§ Exercise brief:
Please repeat the records exactly from their first line, finishing at the line containing "and well-formedness -/" and including it.
*** Opening Records for this task ***
-- ==== Sys2Proof/Tests/Slice0.lean ====
section
/-! SUPPORT. Small tests with results printed in the spec, and a witness for the hypotheses of each statement. -/

namespace Sys2Proof.Tests

open Sys2Proof Sys2Proof.Machine Sys2Proof.Claims

/-! ## Words of the opcode map (30_encoding.md R91, R93) and well-formedness -/

theorem test_decode_nop : decode 0x00000000#32 = .ok .nop := by decide
theorem test_decode_gfMul : decode 0x00CA5301#32 = .ok (.gfMul 0x53#8 0xCA#8) := by decide
theorem test_decode_gfMul_top : decode 0x00FF0001#32 = .ok (.gfMul 0x00#8 0xFF#8) := by decide
theorem test_decode_rsGen : decode 0x00000002#32 = .ok .rsGen := by decide
theorem test_decode_matInit : decode 0x00000003#32 = .ok .matInit := by decide
theorem test_decode_place : decode 0x00000004#32 = .ok .place := by decide
theorem test_decode_mask : decode 0x00000005#32 = .ok .mask := by decide
theorem test_decode_stampFmt : decode 0x00000006#32 = .ok .stampFmt := by decide
theorem test_decode_stampVer : decode 0x00000007#32 = .ok .stampVer := by decide
theorem test_decode_build : decode 0x00000008#32 = .ok .build := by decide
theorem test_decode_encode : decode 0x00000009#32 = .ok .encode := by decide

theorem test_reserved_opcodes :
    decode 0x0000000A#32 = .error .reservedOpcode ∧ decode 0x000000FF#32 = .error .reservedOpcode ∧
    decode 0xFFFFFFFF#32 = .error .reservedOpcode := by decide

/-- The last two words are those of 95_test_vectors.md V-GF-3. -/
theorem test_reserved_bits :
    decode 0x00000100#32 = .error .reservedBits ∧ decode 0x80000009#32 = .error .reservedBits ∧
    decode 0x01018E01#32 = .error .reservedBits ∧ decode 0xFF000001#32 = .error .reservedBits := by decide

theorem test_table_word : decodeTableWord 32 0x00030201 = some (.gfMul 0x02#8 0x03#8) ∧ decodeTableWord 32 10 = none := by
  decide

/-- One ill-formed line for each check of the notation (30_encoding.md R95, R96). -/
theorem test_wellFormed_refuses :
    (Line.wrb 4096 0).wellFormed = false ∧ (Line.wrb 0 256).wellFormed = false ∧
    (Line.rdb 4096).wellFormed = false ∧ (Line.wrw 4096 0).wellFormed = false ∧ (Line.wrw 2 0).wellFormed = false ∧
    (Line.rdw 4096).wellFormed = false ∧ (Line.rdw 4093).wellFormed = false ∧ (Line.rdm 256 0).wellFormed = false ∧
    (Line.rdm 0 256).wellFormed = false ∧ (Line.cfg 32 0 0).wellFormed = false ∧ (Line.cfg 1 4 0).wellFormed = false ∧
    (Line.cfg 1 0 8).wellFormed = false ∧ (Line.lens 8192 0).wellFormed = false ∧
    (Line.lens 0 256).wellFormed = false := by decide

theorem test_wellFormed_admits :
    (Line.wrb 4095 255).wellFormed = true ∧ (Line.wrw 4092 0).wellFormed = true ∧ (Line.rdm 255 255).wellFormed = true ∧
    (Line.cfg 31 3 7).wellFormed = true ∧ (Line.lens 8191 255).wellFormed = true ∧
    (Line.run (.gfMul 1 2) 3).wellFormed = true := by decide

/-! ## The read-only tables against their constructions -/

/-- The first `n` bytes of the doubling construction (41_gf_rs.md R133). -/
def doublings : Nat → Nat → List Nat
  | 0, _ => []
  | n + 1, x => x :: doublings n (if 128 ≤ x then (2 * x) ^^^ 285 else 2 * x)

theorem test_exp_rom : expRom = doublings 512 1 := by decide +kernel

/-- LOG is the inverse of EXP (41_gf_rs.md R133). -/
theorem test_log_rom : ∀ i, i < 255 → logAt (expAt i) = i := by decide +kernel

/-- 95_test_vectors.md V-GF-2. -/
theorem test_table_entries :
    expAt 8 = 0x1D#8 ∧ expAt 25 = 0x03#8 ∧ expAt 254 = 0x8E#8 ∧ expAt 255 = 0x01#8 ∧ expAt 511 = 0x02#8 ∧
    logAt 0x03#8 = 25 ∧ logAt 0x8E#8 = 254 ∧ logAt 0xFF#8 = 175 := by decide +kernel
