-- ==== Sys2Proof/Machine/Ops.lean ====
section
/-! DEFINITION. The named operations over the state: reading and writing a wide register, loading the context, ending a command,
TAKING A FAULT (spec/60_exceptions.md R214) as one shared operation and leaving the faulted state (R215) beside it. -/

namespace Sys2Proof.Machine

open Sys2Proof

/-! ### Error classes and causes -/

/-- The error classes, in the order of `ERRCODE` (R211). -/
inductive ErrClass where
  | success
  | unknown
  | outOfMemory
  | invalidKey
  /-- Reserved for host software; BNE never produces it (R211). -/
  | inputTooLarge
  | invalidInput
deriving DecidableEq, Repr

/-- The value of `ERRCODE` for a class (R31, R211). -/
def ErrClass.number : ErrClass → BitVec 3
  | .success => 0
  | .unknown => 1
  | .outOfMemory => 2
  | .invalidKey => 3
  | .inputTooLarge => 4
  | .invalidInput => 5

/-- The causes of a fault (R212, rows 1 to 17). -/
inductive Cause where
  | illegalOpcode
  | reservedBits
  | badReg
  | srcInvalid
  | divisorEmpty
  | capacity
  | tableAlloc
  | modLen
  | modEven
  | expZero
  | expGeMod
  | lenMismatch
  | ctxInvalid
  | operandTooLong
  | notNormalized
  | width
  | iobRange
deriving DecidableEq, Repr

/-- The value of `ERRINFO` for a cause (R212 column `#`). -/
def Cause.number : Cause → BitVec 8
  | .illegalOpcode => 1
  | .reservedBits => 2
  | .badReg => 3
  | .srcInvalid => 4
  | .divisorEmpty => 5
  | .capacity => 6
  | .tableAlloc => 7
  | .modLen => 8
  | .modEven => 9
  | .expZero => 10
  | .expGeMod => 11
  | .lenMismatch => 12
  | .ctxInvalid => 13
  | .operandTooLong => 14
  | .notNormalized => 15
  | .width => 16
  | .iobRange => 17

/-- The class of a cause (R212 column `class`). -/
def Cause.errClass : Cause → ErrClass
  | .illegalOpcode => .unknown
  | .reservedBits => .unknown
  | .badReg => .unknown
  | .srcInvalid => .invalidInput
  | .divisorEmpty => .unknown
  | .capacity => .outOfMemory
  | .tableAlloc => .outOfMemory
  | .modLen => .invalidKey
  | .modEven => .invalidKey
  | .expZero => .invalidKey
  | .expGeMod => .invalidKey
  | .lenMismatch => .invalidInput
  | .ctxInvalid => .invalidInput
  | .operandTooLong => .invalidInput
  | .notNormalized => .invalidInput
  | .width => .invalidInput
  | .iobRange => .invalidInput

/-- The cause of an undecodable word (R86). -/
def decodeCause : DecodeError → Cause
  | .illegalOpcode => .illegalOpcode
  | .reservedBits => .reservedBits
  | .badReg => .badReg

/-! ### Filling an array of fixed size -/

/-- The `n` elements from index `k` on: those of the list, then those of `tail`. -/
def fillFrom (tail : Nat → Word) : Nat → Nat → List Word → List Word
  | 0, _, _ => []
  | n + 1, k, [] => tail k :: fillFrom tail n (k + 1) []
  | n + 1, k, x :: xs => x :: fillFrom tail n (k + 1) xs

theorem fillFrom_length (tail : Nat → Word) (n k : Nat) (a : List Word) : (fillFrom tail n k a).length = n := by
  induction n generalizing k a with
  | zero => rfl
  | succ n ih => cases a <;> simp [fillFrom, ih]

/-- A word array at the start of `n` words of storage, the words behind it those of `tail`. -/
def fillVector (tail : Nat → Word) (n : Nat) (a : List Word) : Vector Word n :=
  ⟨⟨fillFrom tail n 0 a⟩, fillFrom_length tail n 0 a⟩

/-! ### Wide registers -/

/-- `view`: `[DATA[OFF], ..., DATA[OFF+LEN-1]]` (R22). In a state with `OFF + LEN > CAP`, which no rule produces, it ends at the
storage's end (log 11). -/
def WideReg.view (r : WideReg) : List Word := (r.data.toList.drop r.off.toNat).take r.len.toNat

/-- What `W[rd] <- a` leaves in the register: the array at offset 0, zeros behind it, valid (R12, R24). -/
def WideReg.ofArray (a : List Word) : WideReg where
  data := fillVector (fun _ => 0) Config.cap a
  off := 0
  len := BitVec.ofNat 8 a.length
  valid := true

/-- Wide register `r` (R12 `W[i]`). -/
def State.reg (s : State) (r : WReg) : WideReg := s.w[r]

/-- `view(i)` of R12. -/
def State.view (s : State) (r : WReg) : List Word := (s.reg r).view

/-- Replace wide register `r`. -/
def State.setReg (s : State) (r : WReg) (x : WideReg) : State := { s with w := s.w.set r x }

/-- `W[rd] <- a` (R12, R24). -/
def State.writeReg (s : State) (rd : WReg) (a : List Word) : State := s.setReg rd (WideReg.ofArray a)

/-! ### Flags, context, I/O buffer -/

/-- Write `FLAGS.CMP`. -/
def State.setCmp (s : State) (c : BitVec 2) : State := { s with flags := { s.flags with cmp := c } }

/-- Write `FLAGS.C`. -/
def State.setCarry (s : State) (c : Bool) : State := { s with flags := { s.flags with c := c } }

/-- The context for the modulus `n`: its private copy, its length, its constant, valid (R33, R172, R192). The words of `MODN` behind the
copy are not stated: free values (log 7). -/
def MontCtx.ofModulus (ctr : Nat) (n : List Word) : MontCtx where
  modn := fillVector (Config.freeModnWord ctr) Config.maxW n
  mlen := BitVec.ofNat 8 n.length
  ninv := montConst n
  mvalid := true

/-- `CTX <- n` (R172, R192). -/
def State.loadCtx (s : State) (n : List Word) : State := { s with ctx := MontCtx.ofModulus s.freeCtr n }

/-- The modulus array of the context: `MODN[0 .. MLEN-1]` (R33). -/
def MontCtx.modulus (c : MontCtx) : List Word := c.modn.toList.take c.mlen.toNat

/-- Replace the I/O buffer. -/
def State.setIob (s : State) (m : Memory) : State := { s with iob := m }

/-! ### Ending a command -/

/-- Hidden storage after a command or a reset, for a context of `mlen` words: every buffer of its size, its words free, no table entry
claimed (R8, R37, R160, R195; U3, log 5). -/
def freeHidden (ctr mlen : Nat) : Hidden where
  powerTable := (List.range Config.tblSlots).map fun i => (List.range (Config.tblWidth mlen)).map (Config.freeTableWord ctr i)
  tableClaimed := 0
  accA := fillVector (Config.freeAccWord ctr false) Config.accWords []
  accB := fillVector (Config.freeAccWord ctr true) Config.accWords []
  accIndex := Config.freeAccIndex ctr
  remainder := fillVector (Config.freeRemWord ctr) Config.remWords []
  scratch := (List.range (Config.freeScratchCount ctr)).map fun i => (List.range Config.cap).map (Config.freeScratchWord ctr i)
  position := Config.freePosition ctr

/-- Release the hidden storage and advance the free-value counter: every engine step ends so. -/
def State.releaseHidden (s : State) : State := { s with hidden := freeHidden s.freeCtr s.ctx.mlen.toNat, freeCtr := s.freeCtr + 1 }

/-- Success: `STATE <- IDLE`, `DONE <- 1`, `ERRCODE <- 0`, `ERRINFO <- 0` (R29). -/
def State.complete (s : State) : State :=
  { s.releaseHidden with engine := .idle, done := true, errcode := 0, errinfo := 0 }

/-- The offset of a faulted destination: any value up to the capacity (U1). -/
def freeOff (ctr : Nat) : Nat := Config.freeRegOff ctr % (Config.cap + 1)

/-- The length of a faulted destination: any value with `OFF + LEN ≤ CAP` (U1). -/
def freeLen (ctr : Nat) : Nat := Config.freeRegLen ctr % (Config.cap + 1 - freeOff ctr)

/-- The destination register of a faulted command: `VALID <- 0`; `DATA`, `OFF`, `LEN` unspecified but for `OFF + LEN ≤ CAP`
(R24, R214, U1, log 3). -/
def WideReg.faulted (ctr : Nat) : WideReg where
  data := fillVector (Config.freeRegWord ctr) Config.cap []
  off := BitVec.ofNat 8 (freeOff ctr)
  len := BitVec.ofNat 8 (freeLen ctr)
  valid := false

/-- Invalidate the destination of a faulted command, if it has one (R214). -/
def State.invalidate (s : State) : Option WReg → State
  | none => s
  | some rd => s.setReg rd (WideReg.faulted s.freeCtr)

/-- TAKING A FAULT (R214): `STATE <- FAULTED`, `DONE <- 0`, `ERRINFO` and `ERRCODE` from the cause, the destination invalidated.
`rd` is the command's destination in use, `none` where decode failed or the command has none. -/
def State.raiseFault (s : State) (cause : Cause) (rd : Option WReg) : State :=
  { (s.invalidate rd).releaseHidden with
    engine := .faulted, done := false, errcode := cause.errClass.number, errinfo := cause.number }

/-- LEAVING THE FAULTED STATE (R32, R215): in FAULTED, `STATE <- IDLE`, `ERRCODE <- 0`, `ERRINFO <- 0`; else no effect. -/
def State.acknowledge (s : State) : State :=
  match s.engine with
  | .faulted => { s with engine := .idle, errcode := 0, errinfo := 0 }
  | .idle => s
  | .busy => s

/-! ### Running a command -/

/-- The first check that applies (R218). -/
def firstFault : List (Bool × Cause) → Option Cause
  | [] => none
  | (applies, c) :: rest => if applies then some c else firstFault rest

/-- A command whose checks are made in order before anything is written (R218): the first that applies faults, else the effect takes
place and the command completes. -/
def State.command (s : State) (rd : Option WReg) (checks : List (Bool × Cause)) (effect : State) : State :=
  match firstFault checks with
  | some c => s.raiseFault c rd
  | none => effect.complete

/-- A write of `CMD` in IDLE: `CMDREG <- value`, `STATE <- BUSY`, `DONE <- 0` (R27). -/
def State.startCommand (s : State) (v : Word) : State := { s with cmdreg := v, engine := .busy, done := false }

/-- `Reset` (R240, R241): every piece of state at its reset value, in any state. Hidden storage is not promised to be cleared (R241,
U3): free. The model's own event list and last read word are not BNE's and stay. -/
def State.applyReset (s : State) : State :=
  { State.reset with
    hidden := freeHidden s.freeCtr 0, freeCtr := s.freeCtr + 1, readData := s.readData, events := s.events }

end Sys2Proof.Machine
end

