theorem WritesOnly.endsCommand_complete {i : Instr} {s u : State} (h : WritesOnly i s u) : EndsCommand i s u.complete :=
  ⟨u, h, .inl rfl⟩

theorem WritesOnly.endsCommand_raiseFault {i : Instr} {s u : State} (h : WritesOnly i s u) (c : Cause) {rd : Option WReg}
    (hrd : i.destination = rd) : EndsCommand i s (u.raiseFault c rd) :=
  ⟨u, h, .inr ⟨c, hrd ▸ rfl⟩⟩

/-- Checks in order, then the effect (R218): the fault is taken on the state the checks were made on. -/
theorem WritesOnly.endsCommand_command {i : Instr} {s u : State} (h : WritesOnly i s u) {rd : Option WReg}
    (hrd : i.destination = rd) (checks : List (Bool × Cause)) {effect : State} (heffect : WritesOnly i s effect) :
    EndsCommand i s (u.command rd checks effect) := by
  obtain ⟨c, -, hfault⟩ | ⟨-, hdone⟩ := u.command_cases rd checks effect
  · rw [hfault]
    exact h.endsCommand_raiseFault c hrd
  · rw [hdone]
    exact heffect.endsCommand_complete

/-- The status a command leaves, completed or faulted with a cause and its class (R29, R214). -/
def State.Ended (t : State) : Prop :=
  t.EndedWell ∨ (t.engine = .faulted ∧ t.done = false ∧ ∃ c : Cause, t.errinfo = c.number ∧ t.errcode = c.errClass.number)

theorem State.raiseFault_ended (s : State) (c : Cause) (rd : Option WReg) : (s.raiseFault c rd).Ended := by
  obtain ⟨hengine, hdone, hinfo, hcode, -⟩ := s.raiseFault_taken c rd
  exact .inr ⟨hengine, hdone, c, hinfo, hcode⟩

theorem EndsCommand.ended {i : Instr} {s t : State} (h : EndsCommand i s t) : t.Ended := by
  obtain ⟨u, -, rfl | ⟨c, rfl⟩⟩ := h
  · exact .inl u.complete_endedWell
  · exact u.raiseFault_ended c i.destination

/-- Neither ending writes more than the command may: a fault touches the destination only. -/
theorem EndsCommand.writesOnly {i : Instr} {s t : State} (h : EndsCommand i s t) : WritesOnly i s t := by
  obtain ⟨u, hu, rfl | ⟨c, rfl⟩⟩ := h
  · exact ⟨hu.cmp, hu.carry, hu.ctx, hu.iob, hu.regs, hu.port⟩
  · cases hrd : i.destination with
    | none => exact ⟨hu.cmp, hu.carry, hu.ctx, hu.iob, hu.regs, hu.port⟩
    | some rd =>
      have hfaulted := hu.setReg hrd (WideReg.faulted u.freeCtr)
      exact ⟨hfaulted.cmp, hfaulted.carry, hfaulted.ctx, hfaulted.iob, hfaulted.regs, hfaulted.port⟩

/-- Either ending releases the power table (R195, log 5). -/
theorem EndsCommand.tableClaimed {i : Instr} {s t : State} (h : EndsCommand i s t) : t.hidden.tableClaimed = 0 := by
  obtain ⟨u, -, rfl | ⟨c, rfl⟩⟩ := h <;> rfl

/-! ### The commands -/

/-- An outcome that, where it is a next state, ends the command. -/
def AnswersEnd (i : Instr) (s : State) (o : Host.Outcome State Fault Refusal) : Prop := ∀ t, o = .next t → EndsCommand i s t

theorem answersEnd_next {i : Instr} {s t : State} (h : EndsCommand i s t) : AnswersEnd i s (.next t) := by
  rintro _ ⟨⟩
  exact h

/-- The commands that only write their destination once no check applies. -/
theorem State.command_setReg_answersEnd {i : Instr} (s : State) {rd : WReg} (hrd : i.destination = some rd)
    (checks : List (Bool × Cause)) (x : WideReg) : AnswersEnd i s (.next (s.command (some rd) checks (s.setReg rd x))) :=
  answersEnd_next ((WritesOnly.refl i s).endsCommand_command hrd checks ((WritesOnly.refl i s).setReg hrd x))

theorem execCmp_answersEnd (rs1 rs2 : WReg) (s : State) : AnswersEnd (.cmp rs1 rs2) s (execCmp rs1 rs2 s) :=
  have h := WritesOnly.refl (.cmp rs1 rs2) s
  answersEnd_next (h.endsCommand_command rfl _ (h.setCmp ⟨_, _, rfl⟩ _))
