-- ==== Sys2Proof/Machine/State.lean ====
section
/-! DEFINITION. The state of the block as plain data: every piece of state the spec gives it (INVENTORY.md, ## State
names each with its rule), the queue of waiting commands, what the block has sent out, and the machine right after
reset. -/

namespace Sys2Proof.Machine

/-! ### Memory and coves (spec 02, 05) -/

/-- Shore memory: the bytes of the shore offsets that differ from zero, addresses strictly rising. An unlisted
byte reads as zero, which is what R59 gives a granule that has never been written. -/
abbrev Memory := List Host.Cell

inductive CoveKind where | data | translation
  deriving DecidableEq, Repr
/-- Placement classes (Table 02-8). -/
inductive Cls where | pin | prefer | stream | cold
  deriving DecidableEq, Repr
inductive CoveOrder where | chart | pilot
  deriving DecidableEq, Repr
inductive Coherence where | noncoherent | sharedHdmDb
  deriving DecidableEq, Repr
inductive Protection where | none | critical | guarded
  deriving DecidableEq, Repr
inductive CoveState where | active | handingOver | retiring
  deriving DecidableEq, Repr

/-- One grant entry (Table 02-2 GRANTS). -/
structure Grant where
  guest : Nat
  r : Bool
  w : Bool
  a : Bool
  deriving DecidableEq, Repr

/-- One placement override of a cove (R95). -/
structure Override where
  base : Nat
  size : Nat
  cls : Cls
  deriving DecidableEq, Repr

/-- One retained image of a granule of a versioned cove (R224): the tidemarks `lo..hi` it belongs to, its
non-zero bytes by offset within the granule, and its poisoned sectors. -/
structure Image where
  granule : Nat
  lo : Nat
  hi : Nat
  mem : Memory
  poisoned : List Nat
  deriving DecidableEq, Repr

/-- The versions of a versioned cove (R219–R225). -/
structure Versions where
  latest : Nat
  points : List (Nat × Nat)
  images : List Image
  touched : List Nat
  scheduled : List (Nat × Nat)
  deriving DecidableEq, Repr

/-- A cove (R60, R61, Table 02-2), with its overrides, its holder map and its versions. -/
structure Cove where
  id : Nat
  base : Nat
  size : Nat
  owner : Nat
  kind : CoveKind
  grants : List Grant
  cls : Cls
  order : CoveOrder
  coherence : Coherence
  versioned : Bool
  keySlot : Nat
  protection : Protection
  pullable : Bool
  state : CoveState
  overrides : List Override
  holders : List Nat
  versions : Option Versions
  deriving DecidableEq, Repr

/-- A hand-over or a destruction in progress (Table 02-13, R145): the step in progress. -/
structure Handover where
  cove : Nat
  step : Nat
  destroy : Bool
  zero : Bool
  newOwner : Nat
  newGrants : List Grant
  began : Nat
  waitDescs : List Nat
  waitAcks : List Nat
  ticket : Nat
  deriving DecidableEq, Repr

/-- A pull range of this shore (R113): a GPA range of another shore. -/
structure PullRange where
  index : Nat
  gpa : Nat
  len : Nat
  confirmed : Bool
  ticket : Nat
  deriving DecidableEq, Repr

/-- A pulled granule held here (R115, R119): its remote GPA, class, tidemark (0: current) and its bytes. -/
structure Pulled where
  gpa : Nat
  tidemark : Nat
  mem : Memory
  poisoned : List Nat
  deriving DecidableEq, Repr

/-- A pulled granule on its way from its home (R115): its GPA and tidemark, the tags of the sectors still missing, what has
come, and the plain reads and descriptors that wait for it. -/
structure PullFetch where
  gpa : Nat
  tidemark : Nat
  tags : List (Nat × Nat)
  mem : Memory
  poisoned : List Nat
  waiters : List SxfMsg
  deriving DecidableEq, Repr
*** Closing Records for this task ***
§ Solution to this task:
-- ==== Sys2Proof/Tests/Slice0.lean ====
section
/-! SUPPORT. Small tests with results printed in the spec, and a witness for the hypotheses of each statement. -/

namespace Sys2Proof.Tests

open Sys2Proof Sys2Proof.Machine Sys2Proof.Claims

/-! ## Words of the opcode map (30_encoding.md R91, R93) and well-formedness -/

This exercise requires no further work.